Also, as various sealing members of a solar power generation device (solar cell), particularly as a sealing sheet, adhesion to glass is particularly important from the viewpoint of ensuring reliability. In a 90 ° peel test by a floating roller method peel test, it is preferable to exhibit a peel strength (adhesive strength) of 25 N / 25 mm or more.

Further, as a sealing sheet for a solar power generation device (solar cell), it is preferable for sealing that the sheet body is substantially thermoplastic, and therefore, crosslinking and other effects due to electron beam irradiation are inorganic. It is preferably limited to the vicinity of the sheet surface that requires adhesion to a material such as glass. For this purpose, it is generally preferable to control the electron arrival depth by changing the acceleration voltage of the electron beam, or to irradiate only the surface that requires adhesion. The center of the sheet or the surface opposite to the electron beam irradiation surface is substantially not irradiated with the electron beam, and is preferably thermoplastic for the sealing resin sheet for the photovoltaic power generation apparatus. In a preferable example in which the interaction only in the vicinity of the surface is reinforced, the degree of cross-linking with respect to the entire sheet is substantially low. It is as follows. The gel content is determined according to ASTM D-2765-84.

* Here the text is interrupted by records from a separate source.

-- ==== Sys2Proof/Certificates/Slice0/Obligations.lean ====
section
/-! DEFINITION. The statements for the provers. Each docstring names the rule of spec/ it formalises, or says that it rests on a
choice of the model's and names the log entry. -/

open Sys2Proof Sys2Proof.Machine Sys2Proof.Safety

/-! ### LuminanceConverter -/

/-- 41_luminance.md, NORMALIZE. By channel count, alpha unread; anything but one to four channels with as many bytes is refused.
It has no wire form. (Where the triple is returned, the field `answer`, is the model's choice: log entry 5.) -/
def Obligations.NormalizeByChannelCount : Prop :=
  ∀ s : State,
    (∀ g, exec (.normalize [g] 1) s = .next { s with answer := some (.rgb g g g) }) ∧
    (∀ g alpha, exec (.normalize [g, alpha] 2) s = .next { s with answer := some (.rgb g g g) }) ∧
    (∀ r g b, exec (.normalize [r, g, b] 3) s = .next { s with answer := some (.rgb r g b) }) ∧
    (∀ r g b alpha, exec (.normalize [r, g, b, alpha] 4) s = .next { s with answer := some (.rgb r g b) }) ∧
    (∀ px channels, ¬ (1 ≤ channels ∧ channels ≤ 4 ∧ px.length = channels) →
      exec (.normalize px channels) s = .refused .imageShape) ∧
    (∀ px channels modes, encode modes (.normalize px channels) = none)

/-- R112. The luma is exact, bounded by 255000 on bytes, and strictly increasing in each channel. -/
def Obligations.LumaIsExactAndStrictlyIncreasing : Prop :=
  (∀ r g b, y1000 r g b = 299 * r + 587 * g + 114 * b) ∧
  (∀ r g b, r ≤ 255 → g ≤ 255 → b ≤ 255 → y1000 r g b ≤ 255000) ∧
  (∀ r r' g b, r < r' → y1000 r g b < y1000 r' g b) ∧
  (∀ r g g' b, g < g' → y1000 r g b < y1000 r g' b) ∧
  (∀ r g b b', b < b' → y1000 r g b < y1000 r g b')

/-- 41_luminance.md, LUMINANCE. On bytes it returns `LUM_POW(Y1000)` of this CORE's `LUM_POW` and changes nothing else; an
operand that is no byte is refused. (The field `answer` is the model's: log entry 5.) -/
def Obligations.LuminanceReturnsGammaOfLuma : Prop :=
  ∀ r g b (s : State),
    (r ≤ 255 ∧ g ≤ 255 ∧ b ≤ 255 →
      exec (.luminance r g b) s
        = .next { s with answer := some (.intensity (lumPow s.params (299 * r + 587 * g + 114 * b))) }) ∧
    (¬ (r ≤ 255 ∧ g ≤ 255 ∧ b ≤ 255) → exec (.luminance r g b) s = .refused .operand)

/-- 41_luminance.md, the reference of `LUM_POW`: it is the binary64 value nearest the real number `(Y1000/255000)^(5/11)`. -/
def Obligations.ReferenceLumPowIsNearestToRealPower : Prop :=
  ∀ y : Nat, y ≤ 255000 →
    (lumPowRef y).isFinite = true ∧
    ∀ c : F64, c.isFinite = true →
      |((lumPowRef y).scaled : ℝ) / 2 ^ 1074 - ((y : ℝ) / 255000) ^ ((5 : ℝ) / 11)|
        ≤ |(c.scaled : ℝ) / 2 ^ 1074 - ((y : ℝ) / 255000) ^ ((5 : ℝ) / 11)|

/-- R115. Under the reference `LUM_POW` the luminance is non-decreasing in each channel, lies in [0,1], and has its endpoints. -/
def Obligations.ReferenceLuminanceMonotoneInRange : Prop :=
  (∀ r g b r' g' b', r ≤ r' → g ≤ g' → b ≤ b' → r' ≤ 255 → g' ≤ 255 → b' ≤ 255 →
    (lumPow Params.reference (y1000 r g b)).le (lumPow Params.reference (y1000 r' g' b')) = true) ∧
  (∀ r g b, r ≤ 255 → g ≤ 255 → b ≤ 255 →
    (F64.zero.le (lumPow Params.reference (y1000 r g b)) && (lumPow Params.reference (y1000 r g b)).le F64.one) = true) ∧
  lumPow Params.reference (y1000 0 0 0) = F64.zero ∧ lumPow Params.reference (y1000 255 255 255) = F64.one

/-- 41_luminance.md, laws any `LUM_POW` must satisfy. The reference satisfies the laws any `LUM_POW` must keep:
the endpoints, monotonicity, the range, and the distance from the reference (law (a) is the type of `lumPow`). -/
def Obligations.ReferenceKeepsLumPowLaws : Prop := LumLaws Params.reference

/-- R116. The black and white threshold of the reference: above 0.5 exactly from `Y1000 = 55498` on, the two values beside it,
never exactly 0.5; a gray sample is white exactly from 56 on. -/
def Obligations.ReferenceThresholdIs55498 : Prop :=
  (∀ y, y ≤ 255000 → ((lumPowRef y).gt F64.half = true ↔ 55498 ≤ y)) ∧
  (∀ y, y ≤ 255000 → (lumPowRef y).eqv F64.half = false) ∧
  lumPowRef 55497 = 0x3fdffff5b8aec783#64 ∧ lumPowRef 55498 = 0x3fe0000372ed5dcb#64 ∧
  (∀ v, v ≤ 255 → (quantize (lumPowRef (y1000 v v v)) = F64.one ↔ 56 ≤ v) ∧
    (quantize (lumPowRef (y1000 v v v)) = F64.zero ↔ v ≤ 55))

/-! ### Binary64 -/

/-- 00_scope.md, floating-point notation: `fl(a + b)` and `fl(a - b)` are the finite values nearest the exact results, ties going
to the even significand. -/
def Obligations.SumIsRoundedToNearestEven : Prop :=
  ∀ a b c : F64, a.isFinite = true → b.isFinite = true → c.isFinite = true →
    ((a.add b).isFinite = true →
      |(a.add b).scaled - (a.scaled + b.scaled)| ≤ |c.scaled - (a.scaled + b.scaled)| ∧
      (|(a.add b).scaled - (a.scaled + b.scaled)| = |c.scaled - (a.scaled + b.scaled)| →
        c.scaled ≠ (a.add b).scaled → (a.add b).toNat % 2 = 0)) ∧
    ((a.sub b).isFinite = true →
      |(a.sub b).scaled - (a.scaled - b.scaled)| ≤ |c.scaled - (a.scaled - b.scaled)| ∧
      (|(a.sub b).scaled - (a.scaled - b.scaled)| = |c.scaled - (a.scaled - b.scaled)| →
        c.scaled ≠ (a.sub b).scaled → (a.sub b).toNat % 2 = 0))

Moreover, in preferable embodiment as a sealing material of a solar power generation device (solar cell), from the hindered amine light stabilizer which capture | acquires the radical produced | generated by the ultraviolet absorber which converts light energy into harmless thermal energy, and photooxidation. Formulated with light-proofing agent. Examples of the ultraviolet absorber include benzotriazole, triazine, benzophenone, benzoate, oxalic anilide, and malonic ester. The mass ratio of the ultraviolet absorber and the hindered amine light stabilizer is in the range of 1: 100 to 100: 1, and the total mass of the ultraviolet absorber and the hindered amine light stabilizer is the light-proofing agent mass. The range is 0.05 to 5 parts by mass with respect to 100 parts by mass. The light-proofing agent as described above can be obtained, for example, as ADEKA STAB LA series from ADEKA Corporation or as Sumisorb series from Sumika Chemtex Co., Ltd.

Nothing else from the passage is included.